In the group receiving triple immunosuppressive treatment, 10 of 74 patients (13.5%) on a regimen of MMF/PRED/CYCLO had a rejection episode or lost the graft. On the other hand, 3 (27.3%) of 11 recipients on triple immunosuppression with MMF/PRED/TACRO suffered graft rejection or loss. In the group receiving quadruple immunosuppressive therapy, 1 (5%) of 20 patients on a regimen of MMF/PRED/CYCLO/SIRO had a rejection reaction (Table 2).

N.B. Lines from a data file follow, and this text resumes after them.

-- ==== Sys2Proof/Machine/Crypto.lean ====
section
/-! DEFINITION. SM3, HMAC-SM3 and SM2 as the manual uses them (R333, R391, R392, R406, R407). PRESUMED: the manual names the standards GB/T 32905, 32918 and 35276 and does not print them; log entry 9. -/

namespace Sys2Proof.Machine

/-! ### SM3 -/

def sm3P0 (x : W32) : W32 := x ^^^ x.rotateLeft 9 ^^^ x.rotateLeft 17
def sm3P1 (x : W32) : W32 := x ^^^ x.rotateLeft 15 ^^^ x.rotateLeft 23
def sm3T (j : Nat) : W32 := if j < 16 then 0x79CC4519#32 else 0x7A879D8A#32
def sm3FF (j : Nat) (x y z : W32) : W32 :=
  if j < 16 then x ^^^ y ^^^ z else (x &&& y) ||| (x &&& z) ||| (y &&& z)
def sm3GG (j : Nat) (x y z : W32) : W32 :=
  if j < 16 then x ^^^ y ^^^ z else (x &&& y) ||| ((~~~x) &&& z)

/-- The chaining value of SM3: eight words. -/
structure Sm3V where
  a : W32
  b : W32
  c : W32
  d : W32
  e : W32
  f : W32
  g : W32
  h : W32
  deriving DecidableEq, Repr

def sm3Init : Sm3V :=
  ⟨0x7380166F#32, 0x4914B2B9#32, 0x172442D7#32, 0xDA8A0600#32, 0xA96F30BC#32, 0x163138AA#32, 0xE38DEE4D#32, 0xB0FB0E4E#32⟩

/-- One round; `w` and `w4` are W_j and W_(j+4). -/
def sm3Round (v : Sm3V) (j : Nat) (w w4 : W32) : Sm3V :=
  let ss1 := (v.a.rotateLeft 12 + v.e + (sm3T j).rotateLeft (j % 32)).rotateLeft 7
  let ss2 := ss1 ^^^ v.a.rotateLeft 12
  let tt1 := sm3FF j v.a v.b v.c + v.d + ss2 + (w ^^^ w4)
  let tt2 := sm3GG j v.e v.f v.g + v.h + ss1 + w
  ⟨tt1, v.a, v.b.rotateLeft 9, v.c, sm3P0 tt2, v.e, v.f.rotateLeft 19, v.g⟩

/-- The next message word from the sixteen before it. -/
def sm3Next (w : List W32) : W32 :=
  let g := fun i => w.getD i 0#32
  sm3P1 (g 0 ^^^ g 7 ^^^ (g 13).rotateLeft 15) ^^^ (g 3).rotateLeft 7 ^^^ g 10

/-- The rounds from `j` on; `w` holds W_j to W_(j+15). -/
def sm3Rounds : Nat → Nat → List W32 → Sm3V → Sm3V
  | 0, _, _, v => v
  | k + 1, j, w, v =>
    sm3Rounds k (j + 1) (w.drop 1 ++ [sm3Next w]) (sm3Round v j (w.getD 0 0#32) (w.getD 4 0#32))

/-- The compression function on one 64-byte block. -/
def sm3Block (v : Sm3V) (b : Bytes) : Sm3V :=
  let w := (chunksOf 4 b).map (fun x => BitVec.ofNat 32 (beVal x))
  let r := sm3Rounds 64 0 w v
  ⟨r.a ^^^ v.a, r.b ^^^ v.b, r.c ^^^ v.c, r.d ^^^ v.d, r.e ^^^ v.e, r.f ^^^ v.f, r.g ^^^ v.g, r.h ^^^ v.h⟩

/-- The 32-byte SM3 digest of a message. -/
def sm3 (m : Bytes) : Bytes :=
  let n := m.length
  let pad : Bytes := (0x80#8 :: List.replicate ((119 - n % 64) % 64) 0#8) ++ beBytes 8 (8 * n)
  let v := (chunksOf 64 (m ++ pad)).foldl sm3Block sm3Init
  [v.a, v.b, v.c, v.d, v.e, v.f, v.g, v.h].flatMap (fun w => beBytes 4 w.toNat)

/-- HMAC with SM3 (R406), block size 64. -/
def hmacSm3 (key m : Bytes) : Bytes :=
  let k0 := if key.length ≤ 64 then key else sm3 key
  let k := k0 ++ List.replicate (64 - k0.length) 0#8
  sm3 (k.map (· ^^^ 0x5C#8) ++ sm3 (k.map (· ^^^ 0x36#8) ++ m))

/-! ### The SM2 curve -/

def sm2p : Nat := 0xFFFFFFFEFFFFFFFFFFFFFFFFFFFFFFFFFFFFFFFF00000000FFFFFFFFFFFFFFFF
def sm2a : Nat := 0xFFFFFFFEFFFFFFFFFFFFFFFFFFFFFFFFFFFFFFFF00000000FFFFFFFFFFFFFFFC
def sm2b : Nat := 0x28E9FA9E9D9F5E344D5A9E4BCF6509A7F39789F515AB8F92DDBCBD414D940E93
def sm2n : Nat := 0xFFFFFFFEFFFFFFFFFFFFFFFFFFFFFFFF7203DF6B21C6052B53BBF40939D54123
def sm2gx : Nat := 0x32C4AE2C1F1981195F9904466A39C9948FE30BBFF2660BE1715A4589334C74C7
def sm2gy : Nat := 0xBC3736A2F4F6779C59BDCEE36B692153D0A9877CC62A474002DF32E52139F0A0

/-- `b^e mod m` by the binary digits of `e` (`k` of them). -/
def powMod (m b e : Nat) : Nat → Nat
  | 0 => 1 % m
  | k + 1 =>
    let r := powMod m b (e / 2) k
    let r2 := r * r % m
    if e % 2 = 1 then r2 * b % m else r2

/-- The inverse modulo a prime. -/
def invMod (m a : Nat) : Nat := powMod m (a % m) (m - 2) 256

/-- A point of the curve, or the point at infinity. -/
abbrev Pt := Option (Nat × Nat)

/-- Whether coordinates lie on the curve. -/
def onCurve (q : Nat × Nat) : Bool :=
  decide (q.1 < sm2p) && decide (q.2 < sm2p) && decide (q.2 * q.2 % sm2p = (q.1 * q.1 * q.1 + sm2a * q.1 + sm2b) % sm2p)

/-- The sum of two points. -/
def ptAdd : Pt → Pt → Pt
  | none, q => q
  | q, none => q
  | some (x1, y1), some (x2, y2) =>
    if x1 = x2 ∧ (y1 + y2) % sm2p = 0 then none
    else
      let l := if x1 = x2 then (3 * x1 * x1 + sm2a) * invMod sm2p (2 * y1) % sm2p
        else (y2 + sm2p - y1) * invMod sm2p (x2 + sm2p - x1) % sm2p
      let x3 := (l * l + 2 * sm2p - x1 - x2) % sm2p
      some (x3, (l * (x1 + sm2p - x3) + sm2p - y1) % sm2p)

/-- `k` times a point, by `n` binary digits. -/
def ptMul (q : Pt) (k : Nat) : Nat → Pt
  | 0 => none
  | n + 1 =>
    let r := ptMul q (k / 2) n
    let r2 := ptAdd r r
    if k % 2 = 1 then ptAdd r2 q else r2

def sm2G : Pt := some (sm2gx, sm2gy)

/-- A public key's 64 bytes X ‖ Y as a point (R392). -/
def ptOf (k : Bytes) : Nat × Nat := (beVal (slice k 0 32), beVal (slice k 32 32))
/-- A point's 64 bytes; the point at infinity has none and gives zeros. -/
def ptBytes : Pt → Bytes
  | none => List.replicate 64 0#8
  | some (x, y) => beBytes 32 x ++ beBytes 32 y

/-- The public key of a private key. -/
def sm2Pub (d : Nat) : Bytes := ptBytes (ptMul sm2G d 256)

/-- The user identifier of R392: the digits 1 to 8 twice. -/
def sm2Id : Bytes := [0x31, 0x32, 0x33, 0x34, 0x35, 0x36, 0x37, 0x38, 0x31, 0x32, 0x33, 0x34, 0x35, 0x36, 0x37, 0x38]

/-- The Z value of a key. -/
def sm2Z (pub : Bytes) : Bytes :=
  sm3 ([0x00#8, 0x80#8] ++ sm2Id ++ beBytes 32 sm2a ++ beBytes 32 sm2b ++ beBytes 32 sm2gx ++ beBytes 32 sm2gy ++ pub)

/-- The number signed for a message. -/
def sm2E (pub m : Bytes) : Nat := beVal (sm3 (sm2Z pub ++ m))

/-- The signature r ‖ s of `m` under private key `d` with nonce `k`. -/
def sm2Sign (d k : Nat) (m : Bytes) : Bytes :=
  let x1 := match ptMul sm2G k 256 with | some q => q.1 | none => 0
  let r := (sm2E (sm2Pub d) m + x1) % sm2n
  let s := invMod sm2n (1 + d) * (k + r * (sm2n - d % sm2n)) % sm2n
  beBytes 32 r ++ beBytes 32 s

/-- Whether a signature verifies under a public key. -/
def sm2Verify (pub m sig : Bytes) : Bool :=
  let r := beVal (slice sig 0 32)
  let s := beVal (slice sig 32 32)
  let t := (r + s) % sm2n
  decide (1 ≤ r) && decide (r < sm2n) && decide (1 ≤ s) && decide (s < sm2n) && decide (t ≠ 0) && onCurve (ptOf pub) &&
    (match ptAdd (ptMul sm2G s 256) (ptMul (some (ptOf pub)) t 256) with
      | some q => decide ((sm2E pub m + q.1) % sm2n = r)
      | none => false)

/-- The key derivation function: `n` bytes from `z`. -/
def sm2Kdf (z : Bytes) (n : Nat) : Bytes :=
  ((List.range (ceilDiv n 32)).flatMap (fun i => sm3 (z ++ beBytes 4 (i + 1)))).take n

/-- What a key exchange gives the responder: its ephemeral point, K, its confirmation value and the one it expects. -/
structure KeyEx where
  rB : Bytes
  k : Bytes
  sB : Bytes
  sA : Bytes
  deriving DecidableEq, Repr

/-- x̄ of the exchange: the low 127 bits with bit 127 set. -/
def xBar (x : Nat) : Nat := 2 ^ 127 + x % 2 ^ 127

/-- The responder's half of the SM2 key exchange (R407): its private key and ephemeral secret, the initiator's
public key and ephemeral point. None where the initiator's point is off the curve or the shared point is at infinity. -/
def sm2Respond (dB rb : Nat) (pubA rA : Bytes) : Option KeyEx :=
  let ra := ptOf rA
  if !onCurve ra then none
  else
    let pubB := sm2Pub dB
    let rBp := ptMul sm2G rb 256
    let x2 := match rBp with | some q => q.1 | none => 0
    let t := (dB + xBar x2 * rb) % sm2n
    match ptMul (ptAdd (some (ptOf pubA)) (ptMul (some ra) (xBar ra.1) 256)) t 256 with
    | none => none
    | some (xv, yv) =>
      let za := sm2Z pubA
      let zb := sm2Z pubB
      let inner := sm3 (beBytes 32 xv ++ za ++ zb ++ rA ++ ptBytes rBp)
      some { rB := ptBytes rBp, k := sm2Kdf (beBytes 32 xv ++ beBytes 32 yv ++ za ++ zb) 64,
             sB := sm3 ([0x02#8] ++ beBytes 32 yv ++ inner), sA := sm3 ([0x03#8] ++ beBytes 32 yv ++ inner) }

/-! ### The tree digest of R333 -/

def shLeaf (b : Bytes) : Bytes := sm3 (0x00#8 :: b)
def shInner (a b : Bytes) : Bytes := sm3 (0x01#8 :: (a ++ b))

/-- One level of the tree of R79 over a list: pairs are joined, an odd last one is passed through. -/
def htreeLevel : List Bytes → List Bytes
  | a :: b :: r => shInner a b :: htreeLevel r
  | l => l

/-- The levels, `k` of them. -/
def htreeAux : Nat → List Bytes → List Bytes
  | 0, l => l
  | k + 1, l => htreeAux k (htreeLevel l)

/-- htree of R333; an empty list has no digest and gives none. -/
def htree (l : List Bytes) : Bytes := (htreeAux (ceilLog2 l.length) l).headD []

/-- ld of R339 without the image digest: htree over the 4 KiB pieces. -/
def pieces (x : Bytes) : List Bytes := (chunksOf 4096 x).map shLeaf

end Sys2Proof.Machine
end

Immunosuppressive regimen*Total casesRejection or graft loss casesPercent rejection or graft loss


* MMF: mycophenolate mofetil, PRED: prednisone, CYCLO: cyclosporin A, TACRO: tacrolimus, SIRO: sirolimus.

4. Discussion

An improvement in transplantation short-term outcomes, including minimization of rejection risk, during recent years is generally attributed to advances in immunosuppressive regimens. However, long-term graft survival is not believed to have greatly improved despite these advances [7]. This may be due to the toxicities of the employed drugs themselves or due to the immunosuppressive predispositions imposed by these drugs. Although steroids and calcineurin inhibitors remain the most widely prescribed agents to transplant recipients, their toxicities have led to a current trend of minimizing their doses concomitant with implementation of more novel and less toxic agents [8, 9]. Despite the myriad of immunosuppressive regimen examined by the literature, a lack of consensus on the most beneficial protocol remains prevalent. Here, we relay our experience with the effects of various immunosuppressive protocols on short-term kidney allograft survival.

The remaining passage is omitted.